Records for the task:
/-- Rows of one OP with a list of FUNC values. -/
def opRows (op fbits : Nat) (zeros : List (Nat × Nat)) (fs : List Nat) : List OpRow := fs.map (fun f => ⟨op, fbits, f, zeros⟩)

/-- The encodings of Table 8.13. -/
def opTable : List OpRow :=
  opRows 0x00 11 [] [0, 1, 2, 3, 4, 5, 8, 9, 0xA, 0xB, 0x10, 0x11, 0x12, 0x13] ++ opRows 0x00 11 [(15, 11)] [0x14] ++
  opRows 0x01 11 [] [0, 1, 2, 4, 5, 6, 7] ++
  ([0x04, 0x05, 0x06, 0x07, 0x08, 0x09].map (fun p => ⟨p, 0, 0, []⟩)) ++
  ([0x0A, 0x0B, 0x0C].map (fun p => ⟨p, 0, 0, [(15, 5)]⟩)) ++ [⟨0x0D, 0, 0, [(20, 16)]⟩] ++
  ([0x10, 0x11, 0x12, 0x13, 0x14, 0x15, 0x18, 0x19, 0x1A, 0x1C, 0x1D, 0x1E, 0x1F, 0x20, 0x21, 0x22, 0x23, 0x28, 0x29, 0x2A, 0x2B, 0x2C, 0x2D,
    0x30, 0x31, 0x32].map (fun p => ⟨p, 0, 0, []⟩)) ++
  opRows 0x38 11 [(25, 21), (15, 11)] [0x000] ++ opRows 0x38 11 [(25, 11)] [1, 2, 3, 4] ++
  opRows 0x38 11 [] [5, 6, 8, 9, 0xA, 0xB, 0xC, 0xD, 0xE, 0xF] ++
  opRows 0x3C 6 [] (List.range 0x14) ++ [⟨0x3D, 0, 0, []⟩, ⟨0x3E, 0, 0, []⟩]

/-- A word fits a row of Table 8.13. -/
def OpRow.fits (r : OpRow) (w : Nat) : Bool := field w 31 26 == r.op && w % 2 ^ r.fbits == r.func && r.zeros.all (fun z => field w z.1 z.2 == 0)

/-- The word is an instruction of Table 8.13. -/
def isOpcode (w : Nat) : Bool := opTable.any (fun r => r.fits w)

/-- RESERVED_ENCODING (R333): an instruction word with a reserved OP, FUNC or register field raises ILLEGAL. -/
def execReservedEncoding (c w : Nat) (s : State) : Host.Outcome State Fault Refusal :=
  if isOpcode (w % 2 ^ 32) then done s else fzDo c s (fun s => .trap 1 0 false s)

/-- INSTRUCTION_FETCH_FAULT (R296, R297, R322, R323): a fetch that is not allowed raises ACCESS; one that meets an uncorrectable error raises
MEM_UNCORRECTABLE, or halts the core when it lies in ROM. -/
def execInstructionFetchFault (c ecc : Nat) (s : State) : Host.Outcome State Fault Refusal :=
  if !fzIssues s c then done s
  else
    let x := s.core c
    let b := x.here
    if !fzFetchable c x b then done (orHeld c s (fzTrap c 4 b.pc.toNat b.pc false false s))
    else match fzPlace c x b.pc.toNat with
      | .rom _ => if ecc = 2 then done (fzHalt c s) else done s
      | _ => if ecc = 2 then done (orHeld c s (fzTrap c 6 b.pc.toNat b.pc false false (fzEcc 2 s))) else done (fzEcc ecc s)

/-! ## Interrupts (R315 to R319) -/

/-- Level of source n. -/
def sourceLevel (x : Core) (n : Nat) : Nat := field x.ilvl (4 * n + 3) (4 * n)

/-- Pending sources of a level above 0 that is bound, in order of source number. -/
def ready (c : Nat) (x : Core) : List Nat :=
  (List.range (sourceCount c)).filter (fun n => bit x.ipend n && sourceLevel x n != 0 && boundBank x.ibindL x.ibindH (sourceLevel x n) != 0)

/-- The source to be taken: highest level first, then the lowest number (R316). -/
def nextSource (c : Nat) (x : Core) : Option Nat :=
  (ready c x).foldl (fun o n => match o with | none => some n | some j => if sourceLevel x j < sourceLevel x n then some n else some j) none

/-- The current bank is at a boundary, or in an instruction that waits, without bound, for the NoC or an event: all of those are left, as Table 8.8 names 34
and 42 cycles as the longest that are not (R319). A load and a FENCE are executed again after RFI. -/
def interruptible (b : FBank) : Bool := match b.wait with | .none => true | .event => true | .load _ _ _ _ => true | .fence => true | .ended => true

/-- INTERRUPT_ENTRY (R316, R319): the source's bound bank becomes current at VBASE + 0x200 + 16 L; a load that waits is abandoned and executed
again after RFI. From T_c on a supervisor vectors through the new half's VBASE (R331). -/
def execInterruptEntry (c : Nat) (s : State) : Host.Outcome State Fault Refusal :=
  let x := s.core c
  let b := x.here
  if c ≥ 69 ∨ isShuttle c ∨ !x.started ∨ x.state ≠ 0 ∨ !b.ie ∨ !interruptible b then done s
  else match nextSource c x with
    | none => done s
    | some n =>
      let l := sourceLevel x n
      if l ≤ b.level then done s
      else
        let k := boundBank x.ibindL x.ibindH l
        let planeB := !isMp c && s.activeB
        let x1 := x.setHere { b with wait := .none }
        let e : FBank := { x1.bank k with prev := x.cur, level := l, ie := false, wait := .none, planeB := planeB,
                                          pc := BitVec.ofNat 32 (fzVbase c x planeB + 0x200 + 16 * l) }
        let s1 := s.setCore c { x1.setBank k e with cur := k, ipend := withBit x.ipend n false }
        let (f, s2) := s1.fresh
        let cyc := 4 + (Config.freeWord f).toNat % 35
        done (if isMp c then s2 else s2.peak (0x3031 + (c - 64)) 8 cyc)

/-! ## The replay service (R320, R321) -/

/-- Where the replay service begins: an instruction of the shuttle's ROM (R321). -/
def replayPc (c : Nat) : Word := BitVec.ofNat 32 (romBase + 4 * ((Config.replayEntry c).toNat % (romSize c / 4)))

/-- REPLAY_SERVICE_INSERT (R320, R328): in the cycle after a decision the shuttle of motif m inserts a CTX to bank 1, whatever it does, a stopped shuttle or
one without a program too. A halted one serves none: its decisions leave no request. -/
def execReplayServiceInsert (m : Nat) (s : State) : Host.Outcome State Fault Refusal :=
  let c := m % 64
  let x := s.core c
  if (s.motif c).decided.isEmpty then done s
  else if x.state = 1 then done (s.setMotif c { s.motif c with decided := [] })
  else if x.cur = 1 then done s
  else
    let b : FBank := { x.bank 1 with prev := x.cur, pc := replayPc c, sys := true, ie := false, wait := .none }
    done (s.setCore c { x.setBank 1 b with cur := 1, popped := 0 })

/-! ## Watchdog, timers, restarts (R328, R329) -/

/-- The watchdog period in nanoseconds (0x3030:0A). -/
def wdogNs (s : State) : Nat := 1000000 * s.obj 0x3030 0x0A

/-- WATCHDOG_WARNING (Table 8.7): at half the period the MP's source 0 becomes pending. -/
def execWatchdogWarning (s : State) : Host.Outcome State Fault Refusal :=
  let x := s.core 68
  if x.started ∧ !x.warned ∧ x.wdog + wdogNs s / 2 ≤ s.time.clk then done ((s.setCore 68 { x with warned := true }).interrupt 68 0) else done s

Problem statement:
Start with the line above that contains "def OpRow.fits (r" and stop after the line that contains "if isOpcode (w". Output those lines exactly, and only those.

Reply to the task:
def OpRow.fits (r : OpRow) (w : Nat) : Bool := field w 31 26 == r.op && w % 2 ^ r.fbits == r.func && r.zeros.all (fun z => field w z.1 z.2 == 0)

/-- The word is an instruction of Table 8.13. -/
def isOpcode (w : Nat) : Bool := opTable.any (fun r => r.fits w)

/-- RESERVED_ENCODING (R333): an instruction word with a reserved OP, FUNC or register field raises ILLEGAL. -/
def execReservedEncoding (c w : Nat) (s : State) : Host.Outcome State Fault Refusal :=
  if isOpcode (w % 2 ^ 32) then done s else fzDo c s (fun s => .trap 1 0 false s)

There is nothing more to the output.